Complexity O(N). For bonus marks, do it in reverse so that the initial pop(0) becomes a pop() and you don't have to reindex the array, or move the iterator instead. For top marks make it run as a pairwise reduce operation for multithreaded goodness.

Answer 8

This sounds like a perfect "dynamic programming" problem...

The simplest program would be to do it brute force (e.g. recursive), but this has exponential complexity.

With dynamic programming you can set up an array a of length n, where n is the maximum of all (start+length) values of your problem, where a[i] denotes the longest non-overlapping sequence up to a[i]. You can then step trought all tuples, updating a.
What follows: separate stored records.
/-- Steps 5 and 6 after a port without software flow control leave the request and the slot together. -/
theorem flowStep6_flowStep5_softwareFlow (hrts : (s.port r.port).swRts = NC) (hcts : (s.port r.port).swCts = NC)
    (hflow : (s.port r.port).irqFlow.rx = false) :
    ((s.flowStep5 r).flowStep6 r).fault = s.fault ∧
      SoftwareFlow (((s.flowStep5 r).flowStep6 r).port r.port) r.mode r.rxPin r.txPin := by
  obtain ⟨hfault, hrow⟩ := flowStep5_row s r
  obtain ⟨hfault', hcts', hlink⟩ := flowStep6_row (s.flowStep5 r) r
  have hslots : ((s.flowStep5 r).port r.port).swRts = NC ∧ ((s.flowStep5 r).port r.port).irqFlow.rx = false ∧
      (((s.flowStep5 r).port r.port).swCts = NC ∨
        (((s.flowStep5 r).port r.port).swCts = r.txPin ∧ (r.mode = .cts ∨ r.mode = .rtsCts))) := by
    obtain heq | ⟨heq, hmode⟩ := hrow <;> rw [heq]
    · exact ⟨hrts, hflow, .inl hcts⟩
    · exact ⟨hrts, hflow, .inr ⟨rfl, hmode⟩⟩
  obtain ⟨hrts5, hflow5, hcts5⟩ := hslots
  rw [← hcts'] at hcts5
  refine ⟨hfault'.trans hfault, ?_⟩
  obtain ⟨hflow6, hrts6⟩ | ⟨hflow6, hrts6, hpin, hmode⟩ := hlink
  · rw [hrts5] at hrts6
    exact ⟨by simp [hflow6, hflow5, hrts6], .inl hrts6, hcts5⟩
  · exact ⟨by simp [hflow6, hrts6, hpin], .inr ⟨hrts6, hmode⟩, hcts5⟩

/-- Six micro-steps of a sequence of mode none are its steps 1 to 4: the last two find FG idle. -/
theorem enterFg_sfc1_advanceFgBy_six_of_none (s : State) (r : FlowRequest) (hmode : r.mode = .none) :
    (s.enterFg (.sfc1 r)).advanceFgBy 6 = s.flowCleared r := by
  have hidle : (s.flowCleared r).fgStep = .idle := by
    rw [State.flowCleared, flowStep4_of_mode_none _ hmode, endFlow_eq]
    rfl
  rw [advanceFgBy_succ _ 5, advanceFgBy_succ _ 4, enterFg_sfc1_advanceFgBy_four s r hmode, advanceFg_of_idle hidle,
    advanceFg_of_idle hidle]

end

/-- Settles O46: steps 1 to 4 clear what the port held; a sequence that goes on connects the slot and its request
together. -/
theorem flowRequestMatchesSoftwareRts : Obligations.FlowRequestMatchesSoftwareRts := by
  unfold Obligations.FlowRequestMatchesSoftwareRts
  intro s port p mode rxPin txPin hfg hport hinit
  refine ⟨_, exec_setFlowControl_fg hfg hport hinit, ?_⟩
  obtain ⟨hfault, hrts, hcts, hflow⟩ := flowCleared_row s ⟨p, mode, rxPin, txPin, false⟩
  by_cases hmode : mode = .none
  · rw [enterFg_sfc1_advanceFgBy_six_of_none _ _ hmode]
    refine ⟨?_, hfault, by simp [hrts, hflow], .inl hrts, .inl hcts⟩
    rw [State.flowCleared, flowStep4_of_mode_none _ hmode, endFlow_eq]
    rfl
  · rw [enterFg_sfc1_advanceFgBy_six _ _ hmode]
    obtain ⟨hfault', hrequest, hrts', hcts'⟩ := flowStep6_flowStep5_softwareFlow hrts hcts hflow
    exact ⟨by rw [State.flowStep6, endFlow_eq]; rfl, hfault'.trans hfault, hrequest, hrts', hcts'⟩

/-! ### The window in which no RTS is raised (R205) -/

/-- An interrupt entry without software RTS sets up or drives no pin: its events are the IIR read and, for an event,
the handler call. -/
theorem enterIsr_of_no_rts {s : State} {p : Port} (hrts : (s.port p).swRts = NC) :
    ∃ es, (s.enterIsr p).gpio = s.gpio ∧ (s.enterIsr p).trace = s.trace ++ es ∧ PinFree es := by
  cases hev : eventOf s.draw.iir with
  | none =>
    rw [enterIsr_of_ignored hev]
    exact ⟨_, rfl, rfl, rfl⟩
  | some ev =>
    rw [enterIsr_of_rts_kept hev (.inr hrts)]
    refine ⟨_, rfl, rfl, ?_⟩
    unfold handlerCall
    split <;> rfl

/-- In the window after step 2 the flow request for RX is off, and from step 3 on there is no software RTS. -/
theorem progressOk_window {s : State} {r : FlowRequest} (hprogress : s.progressOk = true) :
    (s.fgStep = .sfc3 r → (s.port r.port).irqFlow.rx = false) ∧
    (s.fgStep = .sfc4 r ∨ s.fgStep = .sfc5 r ∨ s.fgStep = .sfc6 r →
      (s.port r.port).irqFlow.rx = false ∧ (s.port r.port).swRts = NC) := by
  refine ⟨fun h => ?_, ?_⟩
  · simp only [State.progressOk, h, Bool.and_eq_true, Bool.not_eq_true'] at hprogress
    exact hprogress.2
  · rintro (h | h | h) <;>
      simp only [State.progressOk, h, Bool.and_eq_true, Bool.not_eq_true', beq_iff_eq] at hprogress
    · obtain ⟨⟨-, hflow⟩, hrts⟩ := hprogress
      exact ⟨hflow, hrts⟩
    · obtain ⟨⟨⟨-, hflow⟩, hrts⟩, -⟩ := hprogress
      exact ⟨hflow, hrts⟩
    · obtain ⟨⟨⟨-, hflow⟩, hrts⟩, -⟩ := hprogress
      exact ⟨hflow, hrts⟩

/-- Settles O47: in the window the enable bit is left to the application's slot, and an entry drives no pin. -/
theorem flowWindowRaisesNoRts : Obligations.FlowWindowRaisesNoRts := by
  unfold Obligations.FlowWindowRaisesNoRts
  rintro s port p r ⟨hports, -, hprogress⟩ hctl hport rfl cleared
  obtain ⟨hsfc3, hcleared⟩ := progressOk_window (r := r) hprogress
  refine ⟨fun h => ?_, fun h => ?_⟩
  · have hflow : (s.port r.port).irqFlow.rx = false := h.elim hsfc3 fun h => (hcleared h).1
    obtain ⟨henable, -⟩ := hports r.port
    rw [henable, hflow, Bool.or_false]
  · obtain ⟨-, hrts⟩ := hcleared h
    obtain ⟨es, hgpio, htrace, hfree⟩ := enterIsr_of_no_rts hrts
    exact ⟨hrts, _, es, exec_irqEntry_controller hctl hport, hgpio, htrace,
      fun pin b => (hfree.not_mem pin .output b).2⟩

end Sys2Proof.Machine

/-! What a command and a step can do, said once (00_scope.md R12-R14, 60_exceptions.md R163, R168-R171), and what no
operation on a port undoes. A command is rejected with a fault, or performs its body on a port that passed the checks;
every body and every micro-step works on one port. -/

namespace Sys2Proof.Machine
The complexity of this algorithm would be O(n*k), where k is the number of input values.

Answer 9

• Create an ordered array of all start and end points and initialise all of them to one
• For each item in your tuple, compare the end point (start and end) to the ordered items in your array, if any point is between them (e.g. point in the array is 5 and you have start 2 with length 4) change value to zero.
• After finishing the loop, start moving across the ordered array and create a strip when you see 1 and while you see 1, add to the existing strip, with any zero, close the strip and etc.
• At the end check the length of strips

I think complexity is around O(4-5*N)

(SEE UPDATE)

with N being number of items in the tuple.

---

UPDATE

As you figured out, the complexity is not accurate but definitely very small since it is a function of number of line stretches (tuple items).

So if N is number of line stretches, sorting is O(2N * log2N). Comparison is O(2N). Finding line stretches is also O(2N). So all in all O(2N(log2N + 2)).